4: CJEU delivers judgment on retrospective equalisation in Safeway v Newton

The Court of Justice of the European Union (CJEU) has handed down its judgment in the long-running case of Safeway Ltd v Newton and Safeway Pension Trustees Ltd, ruling that normal pension age (NPA) could not be equalised retrospectively from the date of an earlier announcement to members, despite a power in the scheme’s rules permitting this, unless there was a public interest exception. For the Safeway scheme, the potential financial consequences of this judgment amount to around £100 million.

Initially, Safeway’s pension scheme had an NPA of 65 for men and 60 for women. Following Barber v Guardian Royal Exchange Assurance Group, in September 1991, Safeway issued a written announcement to members notifying them that the NPA would be equalised at 65 for service after 1 December 1991. The scheme was then administered on the basis that benefits were equalised on that date. However, the NPA was not formally amended in the governing deed and rules until a replacement definitive trust deed was executed in May 1996 (the 1996 Deed). The 1996 Deed purported to equalise NPA from 1 December 1991.

The scheme’s amendment power required amendment by deed but expressly allowed amendments to take effect retrospectively from the date of an earlier written announcement to members.

At first instance, the High Court ruled that equalisation was not effective until May 1996. The Court of Appeal held that the amendment power could only be exercised by deed and, therefore, equalisation could not have been achieved by the member announcement in September 1991. However, the Court referred to the CJEU the question of whether the power to amend the scheme retrospectively to level down rights (permitted under domestic law) was prohibited by EU law.

The CJEU has now ruled that levelling down rights retrospectively is prohibited by EU law, even if it would be permitted by the scheme’s amendment power. However, the CJEU also confirmed that a measure seeking to end discrimination that is contrary to EU law may, in exceptional circumstances, be adopted retrospectively if it is for an overriding reason in the public interest and the legitimate expectations of those involved are respected. For example, this might be justified if there was a ‘risk of seriously undermining the financial balance of the pension scheme concerned’.

It is now left open for the Court of Appeal to verify whether the public interest exception applies to this case.

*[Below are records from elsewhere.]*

/-- R227. Of the launch at a boundary, and of the machine, what remains as it is until its members go on. -/
theorem boundary_eq {l : Launch} (hl : tget s.tm.launches l.lid = some l) (hh : s.ms.holds = []) (hw : s.ho.waiting = []) :
    ∃ v l', boundary s l = passAll v l.lid ∧ v.ctxs = s.ctxs ∧ v.tm.boards = s.tm.boards ∧ v.ms.mem = s.ms.mem ∧
      tget v.tm.launches l.lid = some l' ∧ l'.steps = l.steps + 1 ∧ l'.abandons = 0 := by
  let count (k : Launch) : Launch := { k with steps := k.steps + 1, abandons := 0 }
  let s1 := s.modLaunch l.lid count
  obtain ⟨launches, h1⟩ := modLaunch_eq s l.lid count
  have hl1 : tget s1.tm.launches l.lid = some (count l) := by
    rw [tget_modLaunch, if_pos rfl, hl]
    rfl
  let saves := stepSaves s1 l.lid
  obtain ⟨ho, h2⟩ := takeCkpts_none (s := s1) (lid := l.lid) (saves := saves) (by unfold s1; rw [h1]; exact hw)
  let s2 := takeCkpts s1 l.lid saves
  have hl2 : tget s2.tm.launches l.lid = some (count l) := by
    unfold s2
    rw [h2]
    exact hl1
  have hb : boundary s l = passAll (if modeDet l.mode then
      let v := stepMarks (stepLogs s2 l.lid (l.steps + 1)) l.lid
      { v with tm := { v.tm with stepAreas := (v.tm.stepAreas.filter fun v => v.lid != l.lid) ++ saves } } else s2) l.lid := by
    unfold boundary
    rw [drainLaunch_of_noHolds hh]
  have hkeep : s2.ctxs = s.ctxs ∧ s2.tm.boards = s.tm.boards ∧ s2.ms.mem = s.ms.mem := by
    unfold s2 s1
    rw [h2]
    unfold s1
    rw [h1]
    exact ⟨rfl, rfl, rfl⟩
  obtain ⟨hctxs, hboards, hmem⟩ := hkeep
  rw [hb]
  split
  · obtain ⟨logs, h3⟩ := stepLogs_eq s2 l.lid (l.steps + 1)
    have hl3 : tget (stepLogs s2 l.lid (l.steps + 1)).tm.launches l.lid = some (count l) := by rw [h3]; exact hl2
    obtain ⟨l', hl', hsteps, habandons⟩ := stepMarks_launch hl3
    obtain ⟨lines, launches', h4⟩ := stepMarks_eq (stepLogs s2 l.lid (l.steps + 1)) l.lid
    refine ⟨_, l', rfl, ?_, ?_, ?_, hl', hsteps, habandons⟩
    · rw [h4, h3]
      exact hctxs
    · rw [h4, h3]
      exact hboards
    · rw [h4, h3]
      exact hmem
  · exact ⟨s2, count l, rfl, hctxs, hboards, hmem, hl2, rfl, rfl⟩

/-- R227. The members of a launch's teams. -/
theorem passAll_ctx (s : State) (lid k : Nat) : (passAll s lid).ctx k =
    if k ∈ (boardsOf s lid).flatMap fun e => membersOf e.1 e.2 then passStep (s.ctx k) else s.ctx k :=
  ctx_foldl_modCtx passStep_twice _ _

theorem passAll_keeps (s : State) (lid : Nat) : (passAll s lid).ms = s.ms ∧ (passAll s lid).tm.launches = s.tm.launches := by
  obtain ⟨ctxs, h⟩ := foldl_modCtx_eq (s := s) passStep ((boardsOf s lid).flatMap fun e => membersOf e.1 e.2)
  unfold passAll
  rw [h]
  exact ⟨rfl, rfl⟩

/-! ### The tasks of a launch stop (R229) -/

/-- A Board word with SWAP clear. -/
def noSwap (b : BitVec 512) : BitVec 512 := b &&& ~~~((1 : BitVec 512) <<< 62)

theorem getLsbD_noSwap (b : BitVec 512) {i : Nat} (h : i ≠ 62) : (noSwap b).getLsbD i = b.getLsbD i := by
  rw [noSwap, BitVec.getLsbD_and, BitVec.getLsbD_not, BitVec.getLsbD_shiftLeft]
  by_cases hi : i < 512
  · simp [hi]
    intro _
    omega
  · rw [BitVec.getLsbD_of_ge _ _ (by omega)]
    rfl

theorem bV_noSwap (b : BitVec 512) : bV (noSwap b) = bV b := getLsbD_noSwap b (by decide)

theorem bword_noSwap (b : BitVec 512) {k : Nat} (h : 0 < k) : bword (noSwap b) k = bword b k := by
  have hshift : noSwap b >>> (64 * k) = b >>> (64 * k) := by
    apply BitVec.eq_of_getLsbD_eq
    intro i hi
    rw [BitVec.getLsbD_ushiftRight, BitVec.getLsbD_ushiftRight]
    exact getLsbD_noSwap b (by omega)
  rw [bword, bword, hshift]

theorem bLid_noSwap (b : BitVec 512) : bLid (noSwap b) = bLid b := by rw [bLid, bLid, bword_noSwap b (by decide)]

theorem membersOf_noSwap (key : Nat) (b : BitVec 512) : membersOf key (noSwap b) = membersOf key b := by
  have hmember : isMember (noSwap b) = isMember b := by
    funext i
    rw [isMember, isMember, bMemb, bMemb, bword_noSwap b (by decide)]
  rw [membersOf, membersOf, hmember]

/-- R229. What of a launch that stops being placed goes: its places, and SWAP of its Boards. -/
theorem stopPlacing_eq (s : State) (lid : Nat) : ∃ agenda placing reserved waiting leaving,
    stopPlacing s lid = { s with agenda := agenda, tm := { s.tm with
      placing := placing, reserved := reserved, waiting := waiting, leaving := leaving
      boards := s.tm.boards.map fun (e : Nat × BitVec 512) =>
        (e.1, if ((boardsOf s lid).map (·.1)).contains e.1 then noSwap e.2 else e.2) } } := by
  have hcancel (l : List (Nat × BitVec 512)) (t : State) :
      ∃ agenda, l.foldl (fun t e => (t.cancel .boardSlotWrite e.1).cancel .swapIn e.1) t = { t with agenda := agenda } := by
    induction l generalizing t with
    | nil => exact ⟨_, rfl⟩
    | cons e l ih =>
      obtain ⟨agenda, h⟩ := ih ((t.cancel .boardSlotWrite e.1).cancel .swapIn e.1)
      exact ⟨agenda, h⟩
  obtain ⟨agenda, h⟩ := hcancel (s.tm.placing.filter fun e => bLid e.2 == lid) s
  unfold stopPlacing
  dsimp only
  rw [h]
  exact ⟨_, _, _, _, _, rfl⟩

theorem mem_boardsOf {lid : Nat} {e : Nat × BitVec 512} : e ∈ boardsOf s lid ↔ e ∈ s.tm.boards ∧ bV e.2 = true ∧ bLid e.2 = lid := by
  simp [boardsOf]

/-- R229. A team's members stay those of its launch. -/
theorem mem_boardsOf_stopPlacing {lid : Nat} {e : Nat × BitVec 512} (h : e ∈ boardsOf s lid) :
    (e.1, noSwap e.2) ∈ boardsOf (stopPlacing s lid) lid := by
  obtain ⟨agenda, placing, reserved, waiting, leaving, hs⟩ := stopPlacing_eq s lid
  obtain ⟨hin, hv, hlid⟩ := mem_boardsOf.mp h
  refine mem_boardsOf.mpr ⟨?_, (bV_noSwap _).trans hv, (bLid_noSwap _).trans hlid⟩
  rw [hs]
  refine List.mem_map.mpr ⟨e, hin, ?_⟩
  rw [if_pos (List.contains_iff_mem.mpr (List.mem_map_of_mem h))]

/-- R229. One task stops. -/
def stoppedCtx (x : Ctx) : Ctx := { unhold x with run := .preempted, flights := [], replay := [], preempt := false, reissue := none }
def stopTask (t : State) (c : Nat) : State :=
  if (t.ctx c).run = .running ∨ (t.ctx c).run = .preempted then (withdraw (stopCall t c) c).modCtx c stoppedCtx else t

theorem stopTask_keeps (t : State) (c : Nat) :
    (stopTask t c).tm.launches = t.tm.launches ∧ (stopTask t c).ms.mem = t.ms.mem := by
  obtain ⟨_, _, _, _, _, _, h⟩ := stopCall_eq t c
  unfold stopTask
  split
  · rw [h]
    exact ⟨rfl, rfl⟩
  · exact ⟨rfl, rfl⟩

theorem stopTask_run (t : State) (c k : Nat) :
    ((stopTask t c).ctx k).run ≠ .running ↔ k = c ∨ (t.ctx k).run ≠ .running := by
  unfold stopTask
  split
  next h =>
    rw [ctx_modCtx]
    split
    next hk => simp [hk, stoppedCtx]
    next hk =>
      have hrun : ((withdraw (stopCall t c) c).ctx k).run = (t.ctx k).run := run_stopCall t c k
      simp [hk, hrun]
  next h =>
    constructor
    · exact .inr
    · rintro (rfl | hr)
      · exact fun hr => h (.inl hr)
      · exact hr

theorem stopTasks_run (l : List Nat) (t : State) (k : Nat) :
    ((l.foldl stopTask t).ctx k).run ≠ .running ↔ k ∈ l ∨ (t.ctx k).run ≠ .running := by
  induction l generalizing t with
  | nil => simp
  | cons c l ih => rw [List.foldl_cons, ih, stopTask_run, List.mem_cons, or_left_comm, or_assoc]

theorem stopTasks_stops {lid why : Nat} {l : Launch} (hl : tget s.tm.launches lid = some l) (hrun : mayRun l = true)
    (hdet : modeDet l.mode = true) :
    (∃ l', tget (stopTasks s lid why).tm.launches lid = some l' ∧ l'.aband = some why) ∧
      (stopTasks s lid why).ms.mem = s.ms.mem ∧
      ∀ e ∈ boardsOf s lid, ∀ c ∈ membersOf e.1 e.2, ((stopTasks s lid why).ctx c).run ≠ .running := by
  let ask (l : Launch) : Launch := { l with aband := some why }
  let v := s.modLaunch lid ask
  let u := stopPlacing v lid
  obtain ⟨launches, hv⟩ := modLaunch_eq s lid ask
  obtain ⟨_, _, _, _, _, hu⟩ := stopPlacing_eq v lid
  have hstop : stopTasks s lid why = ((boardsOf u lid).flatMap fun e => membersOf e.1 e.2).foldl stopTask u := by
    unfold stopTasks
    rw [hl]
    exact if_neg (by simp [hrun, hdet])
  have hkeep := foldl_keeps (g := fun t => (t.tm.launches, t.ms.mem)) (f := stopTask)
    (fun t c => Prod.ext (stopTask_keeps t c).1 (stopTask_keeps t c).2) ((boardsOf u lid).flatMap fun e => membersOf e.1 e.2) u
  obtain ⟨hlaunches, hmem⟩ := Prod.mk.inj hkeep
  rw [hstop]
  refine ⟨⟨ask l, ?_, rfl⟩, ?_, fun e he c hc => ?_⟩
  · rw [hlaunches]
    calc tget u.tm.launches lid = tget v.tm.launches lid := by unfold u; rw [hu]
      _ = _ := by rw [tget_modLaunch, if_pos rfl, hl]; rfl
  · rw [hmem]
    calc u.ms.mem = v.ms.mem := by unfold u; rw [hu]
      _ = _ := by unfold v; rw [hv]
  · refine (stopTasks_run _ _ _).mpr (.inl (List.mem_flatMap.mpr ⟨(e.1, noSwap e.2), ?_, ?_⟩))
    · refine mem_boardsOf_stopPlacing ?_
      unfold v
      rw [hv]
      exact he
    · rw [membersOf_noSwap]
      exact hc

/-! ### A step is abandoned (R229) -/

theorem undoPages_one {page : Nat} {bs : List Byte} (h : s.ms.failPorts = []) : ∃ failMem,
    undoPages s [(page, bs)] = { s with ms := { s.ms with mem := wrBytes (page * 4096) bs s.ms.mem, failMem := failMem } } := by
  have hport : ¬ portFailed s (page * 4096) = true := by simp [portFailed, h]
  exact ⟨_, if_neg hport⟩

theorem postNotice_eq (s : State) (kind subject word1 : Nat) : ∃ ho, postNotice s kind subject word1 = { s with ho := ho } := by
  unfold postNotice sendMsix
  dsimp only
  split
  · exact ⟨_, rfl⟩
  · exact ⟨_, rfl⟩
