-- ==== Sys2Proof/Machine/Ops.lean ====
section
/-! DEFINITION. The shared operations over the state: banks by channel, the sample memory, the ghost set, and the outcomes
of R20: respond, raise, ghost, submit. -/

namespace Sys2Proof.Machine

/-! ### Banks: one entry per channel or transport -/

/-- Entry `c` of a bank; a number the bank has no entry for reads as reset (log 20). -/
def bankGet {α : Type} (d : α) (l : List α) (c : Nat) : α := l.getD c d

/-- The bank with entry `c` set; entries it lacks below `c` are reset ones (log 20). -/
def bankSet {α : Type} (d : α) : List α → Nat → α → List α
  | [], 0, v => [v]
  | [], c + 1, v => d :: bankSet d [] c v
  | _ :: l, 0, v => v :: l
  | a :: l, c + 1, v => a :: bankSet d l c v

/-- The filter bank of channel `c` (R33). -/
def State.filter (s : State) (c : Nat) : FilterBank := bankGet .atReset s.filters c
/-- The arbiter bank of channel `c` (R41). -/
def State.arb (s : State) (c : Nat) : ArbBank := bankGet .atReset s.arbs c
/-- SRC[c] (R54). -/
def State.src (s : State) (c : Nat) : Source := bankGet .atReset s.srcs c
/-- XPT[t] (R54). -/
def State.xpt (s : State) (t : Nat) : Transport := bankGet .atReset s.xpts t

def State.setFilter (s : State) (c : Nat) (b : FilterBank) : State :=
  { s with filters := bankSet .atReset s.filters c b }
def State.setArb (s : State) (c : Nat) (b : ArbBank) : State :=
  { s with arbs := bankSet .atReset s.arbs c b }
def State.setSrc (s : State) (c : Nat) (b : Source) : State :=
  { s with srcs := bankSet .atReset s.srcs c b }
def State.setXpt (s : State) (t : Nat) (b : Transport) : State :=
  { s with xpts := bankSet .atReset s.xpts t b }
/-- ENG <- e (R32). -/
def State.setEng (s : State) (e : Eng) : State := { s with eng := e }
/-- ERR after status `st` (R50). -/
def State.noteStatus (s : State) (st : Status) : State := { s with err := errAfter st s.err }

/-- The owner of half `h` of channel `c` is the engine, `SW` (R45). -/
def State.ownedBySw (s : State) (c : Nat) (h : Half) : Bool :=
  registered s.cfg c && decide ((s.arb c).swHalf = some h)

/-! ### Ghost faults (R53) -/

/-- The set with `g` in it: `ghost G` of R20. Nothing is ever taken out. -/
def ghostAdd (gf : GhostSet) : Ghost → GhostSet
  | .overrun => { gf with overrun := true }
  | .seq => { gf with seq := true }
  | .evrsv => { gf with evrsv := true }
  | .staleSpan => { gf with staleSpan := true }

/-- Whether the set holds `g`. -/
def ghostHas (gf : GhostSet) : Ghost → Bool
  | .overrun => gf.overrun
  | .seq => gf.seq
  | .evrsv => gf.evrsv
  | .staleSpan => gf.staleSpan

/-- `ghost g`, where `cond` holds. -/
def State.ghostIf (s : State) (cond : Bool) (g : Ghost) : State :=
  if cond then { s with gf := ghostAdd s.gf g } else s

/-! ### The sample memory (R70, R72) -/

/-- What an address that memory does not list reads as. DESIGN CHOICE, unsafe only for `State.reset` itself: any contents
can be listed (log 3). -/
def unlistedByte : Byte := 0

/-- The byte at an address. -/
def memRead : Memory → Nat → Byte
  | [], _ => unlistedByte
  | (a, b) :: m, x => if a = x then b else memRead m x

/-- The memory with a byte entered before the first higher address. -/
def memInsert : Memory → Nat → Byte → Memory
  | [], x, v => [(x, v)]
  | (a, b) :: m, x, v => if x < a then (x, v) :: (a, b) :: m else (a, b) :: memInsert m x v

/-- The memory without an address. -/
def memErase : Memory → Nat → Memory
  | [], _ => []
  | (a, b) :: m, x => if a = x then memErase m x else (a, b) :: memErase m x

/-- `MEM[x] <- v`, in canonical form: writing what an unlisted address reads as takes the entry out. -/
def memWrite (m : Memory) (x : Nat) (v : Byte) : Memory :=
  if v = unlistedByte then memErase m x else memInsert (memErase m x) x v

/-- The bytes `bs` written ascending from `a` (R72, R87). -/
def memWriteBytes : Memory → Nat → List Byte → Memory
  | m, _, [] => m
  | m, a, b :: bs => memWriteBytes (memWrite m a b) (a + 1) bs

/-- The canonical form: addresses strictly rising, no entry that reads as an unlisted address does. -/
def Memory.wf : Memory → Bool
  | [] => true
  | [(_, b)] => decide (b ≠ unlistedByte)
  | (a, b) :: (a', b') :: m =>
    decide (b ≠ unlistedByte) && decide (a < a') && Memory.wf ((a', b') :: m)

/-- Some pending submission of some transport has an unsent byte in `[a, a + n)` (R222). -/
def stale (xpts : List Transport) (a n : Nat) : Bool :=
  xpts.any fun t => t.queue.any fun q =>
    overlaps a (a + n) (q.ptr.toNat + q.sent) (q.ptr.toNat + q.len.toNat)

/-- MemWrite of the bytes `bs` from `a`, by any agent: the STALE_SPAN check, then the write (R19, R222). -/
def State.storeBytes (s : State) (a : Nat) (bs : List Byte) : State :=
  { s.ghostIf (stale s.xpts a bs.length) .staleSpan with mem := memWriteBytes s.mem a bs }

/-- The Sample in the two bytes at `a` (R72). -/
def sampleAt (m : Memory) (a : Nat) : Sample := sampleOfBytes (memRead m a) (memRead m (a + 1))

/-- MemRead(a, 2) (R19); an address at or above MEM_BYTES does not exist (R70). -/
def State.load16 (s : State) (a : Nat) : Except Fault Sample :=
  if a + 2 ≤ s.cfg.memBytes then .ok (sampleAt s.mem a) else .error .outsideMemory

/-- MemWrite(a, 2, x) (R19). -/
def State.store16 (s : State) (a : Nat) (x : Sample) : Except Fault State :=
  if a + 2 ≤ s.cfg.memBytes then .ok (s.storeBytes a (sampleBytes x)) else .error .outsideMemory

/-- A 1-byte read (R87). -/
def State.load8 (s : State) (a : Nat) : Except Fault Byte :=
  if a < s.cfg.memBytes then .ok (memRead s.mem a) else .error .outsideMemory

/-! ### Outcomes (R20) -/

/-- `respond(st, data)`: the two response words (R110). -/
def State.respond (s : State) (st : Status) (data : Word) : State :=
  { s with respq := s.respq ++ [statusWord st, data] }

/-- `raise Status(st)`: the block's one way to answer an error. It sets the status's bit of ERR, responds with data 0, and
changes nothing else (R20, R252). -/
def State.raise (s : State) (st : Status) : State := (s.noteStatus st).respond st 0

/-- `submit(t, ptr, len)` (R20, R220). -/
def State.submit (s : State) (t : Nat) (ptr : Addr) (len : BitVec 32) : State :=
  s.setXpt t { s.xpt t with queue := (s.xpt t).queue ++ [{ ptr := ptr, len := len, sent := 0 }] }

/-- The outcome of a computation that may fault. -/
def finish : Except Fault State → Host.Outcome State Fault Refusal
  | .ok s => .next s
  | .error f => .fault f

/-- What `f` makes of a next state; a stop stays as it is. -/
def andThen (o : Host.Outcome State Fault Refusal) (f : State → State) : Host.Outcome State Fault Refusal :=
  match o with
  | .next s => .next (f s)
  | .fault r => .fault r
  | .refused r => .refused r

end Sys2Proof.Machine
end

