-- ==== Sys2Proof/Tests/Slice0.lean ====
section
/-! SUPPORT. Tests against the vectors of 95_test_vectors.md (named V, W, S, A, HV, M, P there), the smoke tests of the
well-formedness checks, and for each statement with hypotheses a concrete case that meets all of them. -/

namespace Sys2Proof.Tests

open Sys2Proof.Machine

/-! ### Helpers -/

/-- The outcome is a next state on which `p` holds. -/
def gives (o : Host.Outcome State Fault Refusal) (p : State → Bool) : Bool :=
  match o with
  | .next t => p t
  | .fault _ => false
  | .refused _ => false

theorem next_of_gives {o : Host.Outcome State Fault Refusal} {p : State → Bool} (h : gives o p = true) :
    ∃ t, o = .next t ∧ p t = true := by
  cases o with
  | next t => exact ⟨t, rfl, h⟩
  | fault _ => cases h
  | refused _ => cases h

/-- `Inv`, as a check. -/
def invCheck (s : State) : Bool :=
  cfgWf s.cfg && sized s && memOk s.cfg s.mem && (List.range (numCh s.cfg)).all (chanOk s) && engOk s &&
    !s.err.getLsbD 0 && s.xpts.all fun t => t.queue.all (submissionOk s.cfg)

theorem inv_of_check {s : State} (h : invCheck s = true) : Inv s := by
  simp only [invCheck, Bool.and_eq_true, Bool.not_eq_true', List.all_eq_true, List.mem_range] at h
  obtain ⟨⟨⟨⟨⟨⟨h1, h2⟩, h3⟩, h4⟩, h5⟩, h6⟩, h7⟩ := h
  exact ⟨h1, h2, h3, h4, h5, h6, h7⟩

/-- Configuration K after INIT 0, with PREV_OUT[0] = `p`. -/
def live (p : Sample) : State := State.reset.setFilter 0 (liveBank 0x3F000000 p 0x8000 0x7FFF)

/-- A state with the samples `xs` in memory from `a`. -/
def withSamples (s : State) (a : Nat) (xs : List Sample) : State :=
  { s with mem := memWriteBytes s.mem a (xs.flatMap sampleBytes) }

/-- A state with channel `c`'s arbiter bank set. -/
def arbiter (s : State) (c : Nat) (p : Phase) (sw latch : Option Half) : State :=
  s.setArb c { phase := p, swHalf := sw, halfLatch := latch }

/-- The arbiter bank of channel 0 and FLAGS(0), as the tables of section 5 give them. -/
def arbIs (t : State) (p : Phase) (sw latch : Option Half) (flags : Word) : Bool :=
  decide (t.arb 0 = { phase := p, swHalf := sw, halfLatch := latch }) &&
    gives (exec (.rdreg 0 4) t) fun u => decide (u.respq = t.respq ++ [0, flags])

/-- Sample literals. -/
def samples (is : List Int) : List Sample := is.map bits16

/-! ### Well-formedness -/

/-- R57, R104: selector 5 is the last legal one. -/
theorem test_wf_refuses_reserved_selector :
    (Instr.rdreg 0 6).wf = false ∧ (Instr.rdreg 0 15).wf = false ∧ (Instr.rdreg 0 5).wf = true := by decide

The CJEU’s decision will have limited application. It will be relevant to schemes that have an amendment power which expressly permits retrospective amendments and does not protect accrued rights and that, before the introduction of section 67 of the Pensions Act 1995, tried to use that amendment power to retrospectively level down benefits, and have not subsequently hardcoded a later equalisation date into their scheme rules. For schemes that fall into this category, the judgment provides for a public interest exception to the general prohibition on retrospectively levelling down. However, it is yet to be seen how this public interest exception will be applied. Interestingly, the Attorney General’s opinion in Smith v Avdel (one of the equalisation cases heard in 1994, following the Barber judgment) recognised that, in exceptional cases, it may be possible to take account of circumstances required for the very existence of the employer or solvency of its pension scheme. However, the Attorney General suggested that the fact that applying the principle of equal treatment will cause financial burdens which have an impact on the financial equilibrium of an occupational pension scheme would not in itself be a sufficient ground for justification.